■ **WORK TO COMPLETE**
In the entries that follow, the first line to write out is the one containing "case recomb =>", and the last is the one containing "obtain ⟨_, _, _, marks⟩". Reproduce that stretch exactly, with nothing before or after it.

Stored items:
/-! ### modFurrow -/

@[simp] theorem State.modFurrow_fuses (u : FurrowRef) (g : Furrow → Furrow) : (s.modFurrow u g).fuses = s.fuses := rfl
@[simp] theorem State.modFurrow_gran (u : FurrowRef) (g : Furrow → Furrow) : (s.modFurrow u g).gran = s.gran := rfl
@[simp] theorem State.modFurrow_pkg (u : FurrowRef) (g : Furrow → Furrow) : (s.modFurrow u g).pkg = s.pkg := rfl
@[simp] theorem State.modFurrow_clock (u : FurrowRef) (g : Furrow → Furrow) : (s.modFurrow u g).clock = s.clock := rfl
@[simp] theorem State.modFurrow_power (u : FurrowRef) (g : Furrow → Furrow) : (s.modFurrow u g).power = s.power := rfl
@[simp] theorem State.modFurrow_working (u : FurrowRef) (g : Furrow → Furrow) : (s.modFurrow u g).working = s.working := rfl
@[simp] theorem State.modFurrow_inForce (u : FurrowRef) (g : Furrow → Furrow) : (s.modFurrow u g).inForce = s.inForce := rfl
@[simp] theorem State.modFurrow_ports (u : FurrowRef) (g : Furrow → Furrow) : (s.modFurrow u g).ports = s.ports := rfl
@[simp] theorem State.modFurrow_insts (u : FurrowRef) (g : Furrow → Furrow) : (s.modFurrow u g).insts = s.insts := rfl
@[simp] theorem State.modFurrow_cmds (u : FurrowRef) (g : Furrow → Furrow) : (s.modFurrow u g).cmds = s.cmds := rfl
@[simp] theorem State.modFurrow_xfers (u : FurrowRef) (g : Furrow → Furrow) : (s.modFurrow u g).xfers = s.xfers := rfl
@[simp] theorem State.modFurrow_keys (u : FurrowRef) (g : Furrow → Furrow) : (s.modFurrow u g).keys = s.keys := rfl
@[simp] theorem State.modFurrow_sas (u : FurrowRef) (g : Furrow → Furrow) : (s.modFurrow u g).sas = s.sas := rfl
@[simp] theorem State.modFurrow_ikes (u : FurrowRef) (g : Furrow → Furrow) : (s.modFurrow u g).ikes = s.ikes := rfl
@[simp] theorem State.modFurrow_images (u : FurrowRef) (g : Furrow → Furrow) : (s.modFurrow u g).images = s.images := rfl
@[simp] theorem State.modFurrow_runs (u : FurrowRef) (g : Furrow → Furrow) : (s.modFurrow u g).runs = s.runs := rfl
@[simp] theorem State.modFurrow_fields (u : FurrowRef) (g : Furrow → Furrow) : (s.modFurrow u g).fields = s.fields.modify u.field fun x => { x with furrows := x.furrows.modify u.furrow g } := rfl
@[simp] theorem State.modFurrow_tx (u : FurrowRef) (g : Furrow → Furrow) : (s.modFurrow u g).tx = s.tx := rfl
@[simp] theorem State.modFurrow_txq (u : FurrowRef) (g : Furrow → Furrow) : (s.modFurrow u g).txq = s.txq := rfl
@[simp] theorem State.modFurrow_free (u : FurrowRef) (g : Furrow → Furrow) : (s.modFurrow u g).free = s.free := rfl
@[simp] theorem State.modFurrow_pending (u : FurrowRef) (g : Furrow → Furrow) : (s.modFurrow u g).pending = s.pending := rfl

/-! ### modThread -/

@[simp] theorem State.modThread_fuses (t : ThreadRef) (g : Thread → Thread) : (s.modThread t g).fuses = s.fuses := rfl
@[simp] theorem State.modThread_gran (t : ThreadRef) (g : Thread → Thread) : (s.modThread t g).gran = s.gran := rfl
@[simp] theorem State.modThread_pkg (t : ThreadRef) (g : Thread → Thread) : (s.modThread t g).pkg = s.pkg := rfl
@[simp] theorem State.modThread_clock (t : ThreadRef) (g : Thread → Thread) : (s.modThread t g).clock = s.clock := rfl
@[simp] theorem State.modThread_power (t : ThreadRef) (g : Thread → Thread) : (s.modThread t g).power = s.power := rfl
@[simp] theorem State.modThread_working (t : ThreadRef) (g : Thread → Thread) : (s.modThread t g).working = s.working := rfl
@[simp] theorem State.modThread_inForce (t : ThreadRef) (g : Thread → Thread) : (s.modThread t g).inForce = s.inForce := rfl
@[simp] theorem State.modThread_ports (t : ThreadRef) (g : Thread → Thread) : (s.modThread t g).ports = s.ports := rfl
@[simp] theorem State.modThread_insts (t : ThreadRef) (g : Thread → Thread) : (s.modThread t g).insts = s.insts := rfl
@[simp] theorem State.modThread_cmds (t : ThreadRef) (g : Thread → Thread) : (s.modThread t g).cmds = s.cmds := rfl
@[simp] theorem State.modThread_xfers (t : ThreadRef) (g : Thread → Thread) : (s.modThread t g).xfers = s.xfers := rfl
@[simp] theorem State.modThread_keys (t : ThreadRef) (g : Thread → Thread) : (s.modThread t g).keys = s.keys := rfl
@[simp] theorem State.modThread_sas (t : ThreadRef) (g : Thread → Thread) : (s.modThread t g).sas = s.sas := rfl
@[simp] theorem State.modThread_ikes (t : ThreadRef) (g : Thread → Thread) : (s.modThread t g).ikes = s.ikes := rfl
@[simp] theorem State.modThread_images (t : ThreadRef) (g : Thread → Thread) : (s.modThread t g).images = s.images := rfl
@[simp] theorem State.modThread_runs (t : ThreadRef) (g : Thread → Thread) : (s.modThread t g).runs = s.runs := rfl
@[simp] theorem State.modThread_fields (t : ThreadRef) (g : Thread → Thread) : (s.modThread t g).fields = s.fields.modify t.field fun x => { x with threads := x.threads.modify t.thread g } := rfl
@[simp] theorem State.modThread_tx (t : ThreadRef) (g : Thread → Thread) : (s.modThread t g).tx = s.tx := rfl
@[simp] theorem State.modThread_txq (t : ThreadRef) (g : Thread → Thread) : (s.modThread t g).txq = s.txq := rfl
@[simp] theorem State.modThread_free (t : ThreadRef) (g : Thread → Thread) : (s.modThread t g).free = s.free := rfl
@[simp] theorem State.modThread_pending (t : ThreadRef) (g : Thread → Thread) : (s.modThread t g).pending = s.pending := rfl
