theorem shld_leaves : Leaves 0x5C .shld (fun i e => e.reaches (e.shareAccs i (e.wordAddr i i.a) false) = true) fun i e =>
    loadedSet i (e.readMarks (e.shareAccs i (e.wordAddr i i.a) false)) (e.shareAccs i (e.wordAddr i i.a) false) :=
  leaves_of (sem := semShld) (fun _ _ _ => rfl) fun _ _ h0 _ h => semShld_ok h0 h

/-- Settles O55: the meanings of the rules, and what storing and loading a set leave unchanged. -/
theorem shareInstructions : Obligations.ShareInstructions := by
  unfold Obligations.ShareInstructions
  refine ⟨?shmask, ?shadd, ?shsub, ?shpub, ?shmul, ?srefresh, ?sa2b, ?sb2a, ?scmp, ?ssel, ?sselNone, ?recomb, ?shstFrame, shst_leaves, ?shld, ?shldFrame⟩
  case shmask => exact leaves_of (sem := semShmask) (fun _ _ _ => rfl) fun _ _ _ _ h => semShmask_ok h.1 h.2
  case shadd =>
    exact leaves_of (sem := fun i => semShare i (isBool i) true fun _ q _ xs ys => xs.zipWith (gAdd (isBool i) q) ys) (fun _ _ _ => rfl)
      fun _ _ _ _ h => semShare_two h
  case shsub =>
    exact leaves_of (sem := fun i => semShare i false true fun _ q _ xs ys => xs.zipWith (gSub false q) ys) (fun _ _ _ => rfl)
      fun _ _ _ _ h => semShare_two (.inr h)
  case shpub => exact leaves_of (sem := semShpub) (fun _ _ _ => rfl) fun _ _ _ _ ⟨hq, hf, hc⟩ => semShpub_ok hq hf hc
  case shmul =>
    exact leaves_of (sem := fun i => semShare i (isBool i) true fun e q k xs ys => e.isw (isBool i) (elWidth i.t) q k xs ys) (fun _ _ _ => rfl)
      fun _ _ _ _ h => semShare_two h
  case srefresh =>
    exact leaves_of (sem := fun i => semShare i (isBool i) false fun e q k xs _ => e.refresh (isBool i) (elWidth i.t) q k xs) (fun _ _ _ => rfl)
      fun _ _ _ _ h => semShare_one h
  case sa2b =>
    exact leaves_of (sem := fun i => semShare i false false fun e q k xs _ => e.freshShares true (elWidth i.t) q (4 * k) (shareVal false q xs))
      (fun _ _ _ => rfl) fun _ _ _ _ h => semShare_one (.inr h)
  case sb2a =>
    exact leaves_of (sem := fun i => semShare i false false fun e q k xs _ => e.freshShares false (elWidth i.t) q (4 * k) (shareVal true q xs % q))
      (fun _ _ _ => rfl) fun _ _ _ _ h => semShare_one (.inr h)
  case scmp => exact leaves_of (sem := semScmp) (fun _ _ _ => rfl) fun _ _ _ _ h => semScmp_ok h.1 h.2
  case ssel => exact leaves_of (sem := semSsel) (fun _ _ _ => rfl) fun _ _ _ _ h => semSsel_paired h.1 h.2
  case sselNone => exact gives_of (sem := semSsel) (fun _ _ _ => rfl) fun _ _ _ _ _ h => by rw [semSsel_unpaired h]; rfl
  case recomb => exact leaves_of (sem := semRecomb) (fun _ _ _ => rfl) fun _ _ _ _ ⟨hq, hs, hc⟩ => semRecomb_ok hq hs hc
  case shstFrame =>
    intro s x u i e hi hr
    have stores := storedSet_storesAt hr
    have others : ∀ a, (∀ l ∈ e.lanes i, ∀ j ≤ e.d, a ≠ e.wordAddr i i.b + 64 * j + e.order i l) → (storedSet i e).read a = e.read a :=
      fun a ha => stores.read fun ⟨l, hl, j, hj, he⟩ => ha l hl j hj he
    refine ⟨storedSet i e, shst_leaves s x u i e hi hr, ?_⟩
    obtain ⟨_, _, _, _, _, same, -⟩ := stores
    exact ⟨by rw [same], by rw [same], by rw [same], others⟩
  case shld =>
    intro s x u i e hi hr
    have leaves := shld_leaves s x u i e hi hr
    simp only [loadedSet, readMarks_wordAddr] at leaves
    exact leaves
  case shldFrame =>
    intro s x u i e hi hr
    obtain ⟨hs, hv, hd, sealing⟩ := loadedSet_leaves i (e.readMarks (e.shareAccs i (e.wordAddr i i.a) false)) (e.shareAccs i (e.wordAddr i i.a) false)
    obtain ⟨_, _, _, marks⟩ := readMarks_sameBut e (e.shareAccs i (e.wordAddr i i.a) false)
    refine ⟨_, shld_leaves s x u i e hi hr, hs.trans (by rw [marks]), hv.trans (by rw [marks]), hd.trans (by rw [marks]), fun h8 hl => ?_⟩
    have sets : (e.readMarks (e.shareAccs i (e.wordAddr i i.a) false)).u.sealedSets = e.u.sealedSets := by rw [marks]
    refine (sealing (by rw [sets]; omega)).trans ?_
    rw [marks]
    rfl

end Sys2Proof.Machine
end

section
/-! Microwords (R366 to R371): each row is the word it names, and the obligation about what they leave. -/

namespace Sys2Proof.Machine

/-- A row that is a microword does its part and comes to the boundary (R368). -/
theorem exec_of_micro {row : ThreadRef → Micro → Instr} {n : Nat} {g : Micro → State → Cmd → Thread → State} {s x : State} {t : ThreadRef}
    {w : Micro} {c : Cmd} {h : Thread} (hx : exec (row t w) s = .next (s.word t n w (g w))) (hm : s.micro? t n w = some (x, c, h)) :
    exec (row t w) s = .next ((g w x c h).boundary t c) := by
  rw [hx, micro_of hm]

section
variable {s : State} {t : ThreadRef} {c e : Cmd}

theorem boundary_in_atom (h : (s.thread t).atom = true) : s.boundary t c = s := by
  simp only [State.boundary, h, Bool.not_true, Bool.false_and, Bool.false_eq_true, if_false]

theorem boundary_of_untouched (hc : s.cmd? c.inst c.tag = some e) (hr : e.reset = false) : s.boundary t c = s := by
  simp only [State.boundary, hc, Option.any_some, hr, Bool.false_and, Bool.and_false, Bool.false_eq_true, if_false]

theorem boundary_gives_up (ha : (s.thread t).atom = false) (hc : s.cmd? c.inst c.tag = some e) (hr : e.reset = true) (hd : e.isDone = false) :
    s.boundary t c = s.setDone c.inst c.tag { status := .instanceReset } := by
  simp only [State.boundary, ha, hc, Option.any_some, hr, hd, Bool.not_false, Bool.and_self, if_true]

end

/-- Settles O56, row by row. -/
theorem microwordRows : Obligations.MicrowordRows := by
  unfold Obligations.MicrowordRows
  refine ⟨?next, ?jump, ?branch, ?yield, ?wait, ?dispatch, ?trap, fun _ _ _ => boundary_in_atom, fun _ _ _ _ => boundary_of_untouched,
    fun _ _ _ _ => boundary_gives_up, ?idle⟩
  case next => exact fun _ _ _ _ _ _ => exec_of_micro (row := .nextWord) (g := fun _ s _ h => s.goto _ h.following) rfl
  case jump => exact fun _ _ _ _ _ _ => exec_of_micro (row := .jumpWord) (g := fun w s _ _ => s.goto _ w.addr) rfl
  case branch =>
    exact fun _ _ _ _ _ _ => exec_of_micro (row := .branchWord) (g := fun w s _ h => s.goto _ (if h.cond w.cond then w.addr else h.following)) rfl
  case yield =>
    exact fun _ _ _ _ _ _ => exec_of_micro (row := .yieldWord)
      (g := fun _ s _ h => (s.goto _ h.following).modThread _ fun h => { h with resting := true }) rfl
  case wait => exact fun _ _ _ _ _ _ => exec_of_micro (row := .waitWord) (g := fun _ s _ h => s.goto _ h.following) rfl
  case dispatch =>
    intro s x t w c h e hm he
    have row : exec (.dispatchWord t w) s = .next (s.word t 8 w _) := rfl
    rw [row, micro_of hm]
    simp only [he]
  case trap => exact fun _ _ _ _ _ _ => exec_of_micro (row := .trapWord) (g := fun _ s c _ => s.complete c.inst c.tag { status := .internalError }) rfl
  case idle =>
    intro h w p hx
    unfold Thread.alu
    simp only [hx]

end Sys2Proof.Machine
end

■ **RESPONSE FOR THIS EXERCISE**
  case recomb => exact leaves_of (sem := semRecomb) (fun _ _ _ => rfl) fun _ _ _ _ ⟨hq, hs, hc⟩ => semRecomb_ok hq hs hc
  case shstFrame =>
    intro s x u i e hi hr
    have stores := storedSet_storesAt hr
    have others : ∀ a, (∀ l ∈ e.lanes i, ∀ j ≤ e.d, a ≠ e.wordAddr i i.b + 64 * j + e.order i l) → (storedSet i e).read a = e.read a :=
      fun a ha => stores.read fun ⟨l, hl, j, hj, he⟩ => ha l hl j hj he
    refine ⟨storedSet i e, shst_leaves s x u i e hi hr, ?_⟩
    obtain ⟨_, _, _, _, _, same, -⟩ := stores
    exact ⟨by rw [same], by rw [same], by rw [same], others⟩
  case shld =>
    intro s x u i e hi hr
    have leaves := shld_leaves s x u i e hi hr
    simp only [loadedSet, readMarks_wordAddr] at leaves
    exact leaves
  case shldFrame =>
    intro s x u i e hi hr
    obtain ⟨hs, hv, hd, sealing⟩ := loadedSet_leaves i (e.readMarks (e.shareAccs i (e.wordAddr i i.a) false)) (e.shareAccs i (e.wordAddr i i.a) false)
    obtain ⟨_, _, _, marks⟩ := readMarks_sameBut e (e.shareAccs i (e.wordAddr i i.a) false)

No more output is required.